(Collected data entries)

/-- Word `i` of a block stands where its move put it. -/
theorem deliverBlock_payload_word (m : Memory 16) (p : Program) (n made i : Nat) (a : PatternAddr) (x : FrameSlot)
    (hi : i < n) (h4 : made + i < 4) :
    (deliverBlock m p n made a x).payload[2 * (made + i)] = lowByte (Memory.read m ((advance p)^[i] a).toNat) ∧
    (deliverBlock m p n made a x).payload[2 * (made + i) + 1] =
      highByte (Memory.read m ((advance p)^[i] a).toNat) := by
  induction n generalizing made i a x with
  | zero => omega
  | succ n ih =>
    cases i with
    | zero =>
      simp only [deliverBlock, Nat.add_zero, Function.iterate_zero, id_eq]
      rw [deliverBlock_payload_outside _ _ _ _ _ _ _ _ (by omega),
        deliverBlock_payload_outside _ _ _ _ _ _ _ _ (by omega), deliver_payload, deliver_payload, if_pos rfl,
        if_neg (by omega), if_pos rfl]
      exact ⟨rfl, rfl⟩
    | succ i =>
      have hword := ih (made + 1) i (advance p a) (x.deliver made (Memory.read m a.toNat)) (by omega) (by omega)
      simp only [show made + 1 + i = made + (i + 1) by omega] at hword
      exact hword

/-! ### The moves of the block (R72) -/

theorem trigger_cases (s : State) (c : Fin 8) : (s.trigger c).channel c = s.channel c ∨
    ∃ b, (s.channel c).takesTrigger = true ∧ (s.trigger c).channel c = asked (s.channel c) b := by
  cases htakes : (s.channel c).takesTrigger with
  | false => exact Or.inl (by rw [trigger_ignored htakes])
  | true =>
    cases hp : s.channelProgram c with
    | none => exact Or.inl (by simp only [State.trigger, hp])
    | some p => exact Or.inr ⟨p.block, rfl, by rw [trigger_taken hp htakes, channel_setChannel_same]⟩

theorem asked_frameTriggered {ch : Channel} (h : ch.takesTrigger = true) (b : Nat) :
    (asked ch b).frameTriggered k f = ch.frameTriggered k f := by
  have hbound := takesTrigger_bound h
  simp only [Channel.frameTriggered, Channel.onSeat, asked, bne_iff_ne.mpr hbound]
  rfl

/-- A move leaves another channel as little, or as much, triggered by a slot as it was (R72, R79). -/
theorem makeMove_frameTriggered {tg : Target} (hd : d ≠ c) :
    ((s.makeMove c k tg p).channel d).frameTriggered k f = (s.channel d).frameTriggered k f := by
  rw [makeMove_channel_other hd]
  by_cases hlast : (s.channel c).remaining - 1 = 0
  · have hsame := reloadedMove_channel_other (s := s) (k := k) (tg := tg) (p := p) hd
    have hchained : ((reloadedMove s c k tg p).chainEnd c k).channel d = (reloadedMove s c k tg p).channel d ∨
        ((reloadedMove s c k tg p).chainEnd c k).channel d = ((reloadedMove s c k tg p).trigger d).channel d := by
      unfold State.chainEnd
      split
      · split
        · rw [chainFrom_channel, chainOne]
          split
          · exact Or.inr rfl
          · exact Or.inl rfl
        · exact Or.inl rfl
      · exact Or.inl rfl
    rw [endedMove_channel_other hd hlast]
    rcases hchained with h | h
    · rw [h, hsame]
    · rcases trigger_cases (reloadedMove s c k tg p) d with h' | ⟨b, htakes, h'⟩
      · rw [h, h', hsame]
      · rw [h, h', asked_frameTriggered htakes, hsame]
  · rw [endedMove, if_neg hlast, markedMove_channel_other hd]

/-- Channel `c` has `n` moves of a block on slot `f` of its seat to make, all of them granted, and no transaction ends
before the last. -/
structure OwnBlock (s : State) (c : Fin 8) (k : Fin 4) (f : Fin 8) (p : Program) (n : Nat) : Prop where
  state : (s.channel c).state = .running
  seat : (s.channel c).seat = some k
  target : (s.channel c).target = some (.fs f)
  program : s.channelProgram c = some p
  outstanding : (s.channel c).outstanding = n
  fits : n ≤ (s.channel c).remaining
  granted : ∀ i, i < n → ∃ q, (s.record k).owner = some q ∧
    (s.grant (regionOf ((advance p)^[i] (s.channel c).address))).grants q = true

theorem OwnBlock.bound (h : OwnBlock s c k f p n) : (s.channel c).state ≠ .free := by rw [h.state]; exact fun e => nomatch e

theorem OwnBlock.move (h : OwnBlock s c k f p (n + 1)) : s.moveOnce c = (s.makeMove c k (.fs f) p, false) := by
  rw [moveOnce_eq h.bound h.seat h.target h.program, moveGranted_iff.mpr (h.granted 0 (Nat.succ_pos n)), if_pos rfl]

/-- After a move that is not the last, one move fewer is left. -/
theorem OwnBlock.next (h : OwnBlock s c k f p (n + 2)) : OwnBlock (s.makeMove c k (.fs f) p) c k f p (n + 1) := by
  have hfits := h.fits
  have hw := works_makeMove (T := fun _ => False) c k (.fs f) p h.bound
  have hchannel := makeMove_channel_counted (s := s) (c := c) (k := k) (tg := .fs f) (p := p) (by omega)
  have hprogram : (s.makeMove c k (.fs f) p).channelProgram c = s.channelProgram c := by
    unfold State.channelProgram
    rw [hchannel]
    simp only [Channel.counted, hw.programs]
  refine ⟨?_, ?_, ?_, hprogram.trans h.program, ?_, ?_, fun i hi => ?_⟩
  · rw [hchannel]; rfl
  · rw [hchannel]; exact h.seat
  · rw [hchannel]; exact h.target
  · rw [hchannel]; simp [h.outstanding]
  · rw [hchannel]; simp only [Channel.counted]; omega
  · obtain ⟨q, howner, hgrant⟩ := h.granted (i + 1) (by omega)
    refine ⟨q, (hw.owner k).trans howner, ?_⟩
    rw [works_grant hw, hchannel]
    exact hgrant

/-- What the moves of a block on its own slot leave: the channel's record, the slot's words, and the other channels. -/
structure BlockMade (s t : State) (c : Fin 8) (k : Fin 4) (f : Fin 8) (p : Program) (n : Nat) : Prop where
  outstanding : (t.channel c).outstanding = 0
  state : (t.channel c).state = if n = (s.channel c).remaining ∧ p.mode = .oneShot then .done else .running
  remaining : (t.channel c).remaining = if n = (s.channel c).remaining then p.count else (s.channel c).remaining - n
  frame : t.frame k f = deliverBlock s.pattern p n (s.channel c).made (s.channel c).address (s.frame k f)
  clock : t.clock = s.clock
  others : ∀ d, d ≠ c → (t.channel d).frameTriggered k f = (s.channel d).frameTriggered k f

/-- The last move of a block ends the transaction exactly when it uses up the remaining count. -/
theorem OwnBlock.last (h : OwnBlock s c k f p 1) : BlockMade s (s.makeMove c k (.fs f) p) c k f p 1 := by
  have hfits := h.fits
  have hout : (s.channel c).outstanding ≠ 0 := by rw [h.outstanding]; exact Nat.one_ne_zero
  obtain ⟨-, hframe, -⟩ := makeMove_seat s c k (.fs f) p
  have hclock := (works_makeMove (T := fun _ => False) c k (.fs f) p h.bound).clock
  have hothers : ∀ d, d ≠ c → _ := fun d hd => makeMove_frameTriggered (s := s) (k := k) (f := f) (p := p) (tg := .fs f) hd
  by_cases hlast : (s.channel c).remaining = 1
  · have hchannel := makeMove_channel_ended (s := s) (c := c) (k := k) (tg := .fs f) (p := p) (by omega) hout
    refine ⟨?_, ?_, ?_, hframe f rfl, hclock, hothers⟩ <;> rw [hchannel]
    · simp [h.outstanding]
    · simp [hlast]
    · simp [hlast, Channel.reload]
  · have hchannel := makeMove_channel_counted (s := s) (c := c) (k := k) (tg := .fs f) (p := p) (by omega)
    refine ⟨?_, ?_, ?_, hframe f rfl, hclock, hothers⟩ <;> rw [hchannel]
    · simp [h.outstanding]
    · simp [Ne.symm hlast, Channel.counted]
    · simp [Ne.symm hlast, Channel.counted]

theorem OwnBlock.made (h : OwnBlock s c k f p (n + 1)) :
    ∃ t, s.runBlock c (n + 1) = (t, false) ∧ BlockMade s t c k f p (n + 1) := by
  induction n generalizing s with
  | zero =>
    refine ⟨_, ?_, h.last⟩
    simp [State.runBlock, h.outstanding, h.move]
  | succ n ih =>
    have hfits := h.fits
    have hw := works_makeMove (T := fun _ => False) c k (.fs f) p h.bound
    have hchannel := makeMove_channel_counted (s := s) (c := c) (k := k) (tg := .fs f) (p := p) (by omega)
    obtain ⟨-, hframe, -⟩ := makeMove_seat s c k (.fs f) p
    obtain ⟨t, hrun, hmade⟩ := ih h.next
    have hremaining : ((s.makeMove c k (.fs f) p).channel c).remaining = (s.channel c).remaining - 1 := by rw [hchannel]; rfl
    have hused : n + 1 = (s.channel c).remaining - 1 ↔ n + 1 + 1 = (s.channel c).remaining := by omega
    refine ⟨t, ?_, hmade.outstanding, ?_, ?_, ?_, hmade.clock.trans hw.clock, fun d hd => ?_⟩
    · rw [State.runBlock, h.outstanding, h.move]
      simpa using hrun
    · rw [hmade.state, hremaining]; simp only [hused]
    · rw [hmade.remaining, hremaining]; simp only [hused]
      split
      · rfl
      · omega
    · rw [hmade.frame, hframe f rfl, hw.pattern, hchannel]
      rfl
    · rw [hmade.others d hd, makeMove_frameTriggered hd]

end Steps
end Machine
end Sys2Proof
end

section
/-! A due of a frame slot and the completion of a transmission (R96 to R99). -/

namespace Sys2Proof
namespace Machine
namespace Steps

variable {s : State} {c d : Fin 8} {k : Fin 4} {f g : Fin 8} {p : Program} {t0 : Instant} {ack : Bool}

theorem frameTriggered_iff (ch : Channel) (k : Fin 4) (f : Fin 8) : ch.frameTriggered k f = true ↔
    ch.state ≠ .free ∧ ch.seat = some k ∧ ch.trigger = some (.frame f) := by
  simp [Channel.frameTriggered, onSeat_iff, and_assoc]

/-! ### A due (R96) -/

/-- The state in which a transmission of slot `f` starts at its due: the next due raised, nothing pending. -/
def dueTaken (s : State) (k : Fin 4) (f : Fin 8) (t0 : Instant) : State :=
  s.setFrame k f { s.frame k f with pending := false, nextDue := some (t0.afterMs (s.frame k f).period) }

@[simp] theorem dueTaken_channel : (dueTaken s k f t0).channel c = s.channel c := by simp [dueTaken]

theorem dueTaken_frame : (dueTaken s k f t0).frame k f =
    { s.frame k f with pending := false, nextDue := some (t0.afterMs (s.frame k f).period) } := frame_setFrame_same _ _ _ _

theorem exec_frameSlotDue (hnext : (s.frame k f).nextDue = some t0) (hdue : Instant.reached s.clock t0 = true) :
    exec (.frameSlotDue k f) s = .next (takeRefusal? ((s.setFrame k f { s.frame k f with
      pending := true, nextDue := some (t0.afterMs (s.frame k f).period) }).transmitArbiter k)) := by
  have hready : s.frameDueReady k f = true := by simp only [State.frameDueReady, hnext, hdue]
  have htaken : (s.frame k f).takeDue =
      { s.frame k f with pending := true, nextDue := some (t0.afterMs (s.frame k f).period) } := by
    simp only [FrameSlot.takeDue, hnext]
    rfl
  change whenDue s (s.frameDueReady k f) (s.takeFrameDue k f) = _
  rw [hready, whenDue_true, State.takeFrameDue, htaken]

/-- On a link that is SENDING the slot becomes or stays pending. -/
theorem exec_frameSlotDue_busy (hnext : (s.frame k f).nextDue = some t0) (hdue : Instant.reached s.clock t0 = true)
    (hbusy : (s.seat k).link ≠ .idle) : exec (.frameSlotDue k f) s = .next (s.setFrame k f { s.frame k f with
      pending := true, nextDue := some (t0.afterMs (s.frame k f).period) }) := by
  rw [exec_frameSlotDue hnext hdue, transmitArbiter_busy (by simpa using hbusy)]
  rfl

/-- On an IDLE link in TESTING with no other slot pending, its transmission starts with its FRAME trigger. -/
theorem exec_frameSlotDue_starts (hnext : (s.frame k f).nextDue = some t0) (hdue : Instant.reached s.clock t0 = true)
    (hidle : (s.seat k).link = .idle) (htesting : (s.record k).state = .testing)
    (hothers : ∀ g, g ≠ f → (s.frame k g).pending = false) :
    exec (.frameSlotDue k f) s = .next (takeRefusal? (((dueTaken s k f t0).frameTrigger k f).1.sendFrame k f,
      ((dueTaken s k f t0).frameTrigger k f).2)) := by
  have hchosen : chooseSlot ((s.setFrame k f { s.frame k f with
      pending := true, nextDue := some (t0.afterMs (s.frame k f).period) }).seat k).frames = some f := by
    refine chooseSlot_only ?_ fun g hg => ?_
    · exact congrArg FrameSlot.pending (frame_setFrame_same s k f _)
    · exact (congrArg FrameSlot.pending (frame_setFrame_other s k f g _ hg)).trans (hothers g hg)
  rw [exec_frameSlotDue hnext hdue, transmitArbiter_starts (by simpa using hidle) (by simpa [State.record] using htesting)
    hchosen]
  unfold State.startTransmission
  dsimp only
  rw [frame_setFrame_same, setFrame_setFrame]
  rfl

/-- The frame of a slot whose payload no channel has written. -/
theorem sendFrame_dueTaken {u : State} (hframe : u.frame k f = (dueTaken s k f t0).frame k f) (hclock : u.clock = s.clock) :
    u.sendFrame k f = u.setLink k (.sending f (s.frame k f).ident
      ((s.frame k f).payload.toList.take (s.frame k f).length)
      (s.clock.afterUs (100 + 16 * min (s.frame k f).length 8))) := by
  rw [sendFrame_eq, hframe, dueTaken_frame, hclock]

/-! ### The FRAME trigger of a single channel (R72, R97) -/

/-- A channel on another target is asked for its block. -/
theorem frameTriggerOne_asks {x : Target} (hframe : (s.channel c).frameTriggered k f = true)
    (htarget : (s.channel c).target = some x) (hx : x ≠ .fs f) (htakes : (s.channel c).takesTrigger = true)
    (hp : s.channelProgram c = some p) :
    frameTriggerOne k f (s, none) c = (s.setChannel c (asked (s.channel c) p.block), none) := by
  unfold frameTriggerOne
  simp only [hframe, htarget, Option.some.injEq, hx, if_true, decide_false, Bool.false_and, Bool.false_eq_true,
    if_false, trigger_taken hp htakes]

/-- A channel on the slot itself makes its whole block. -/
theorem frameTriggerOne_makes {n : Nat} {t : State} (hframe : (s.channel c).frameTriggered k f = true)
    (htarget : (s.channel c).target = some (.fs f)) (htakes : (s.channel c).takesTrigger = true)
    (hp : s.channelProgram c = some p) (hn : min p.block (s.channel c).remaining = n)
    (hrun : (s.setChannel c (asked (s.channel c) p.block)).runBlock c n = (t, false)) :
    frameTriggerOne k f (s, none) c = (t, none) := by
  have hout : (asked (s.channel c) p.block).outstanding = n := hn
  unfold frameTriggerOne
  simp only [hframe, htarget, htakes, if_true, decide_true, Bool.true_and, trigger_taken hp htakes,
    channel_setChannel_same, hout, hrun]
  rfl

◆ Work item:
Restate the records above verbatim up to and including the line containing "(hi : i < n) (h4".

◆ Exercise response:
/-- Word `i` of a block stands where its move put it. -/
theorem deliverBlock_payload_word (m : Memory 16) (p : Program) (n made i : Nat) (a : PatternAddr) (x : FrameSlot)
    (hi : i < n) (h4 : made + i < 4) :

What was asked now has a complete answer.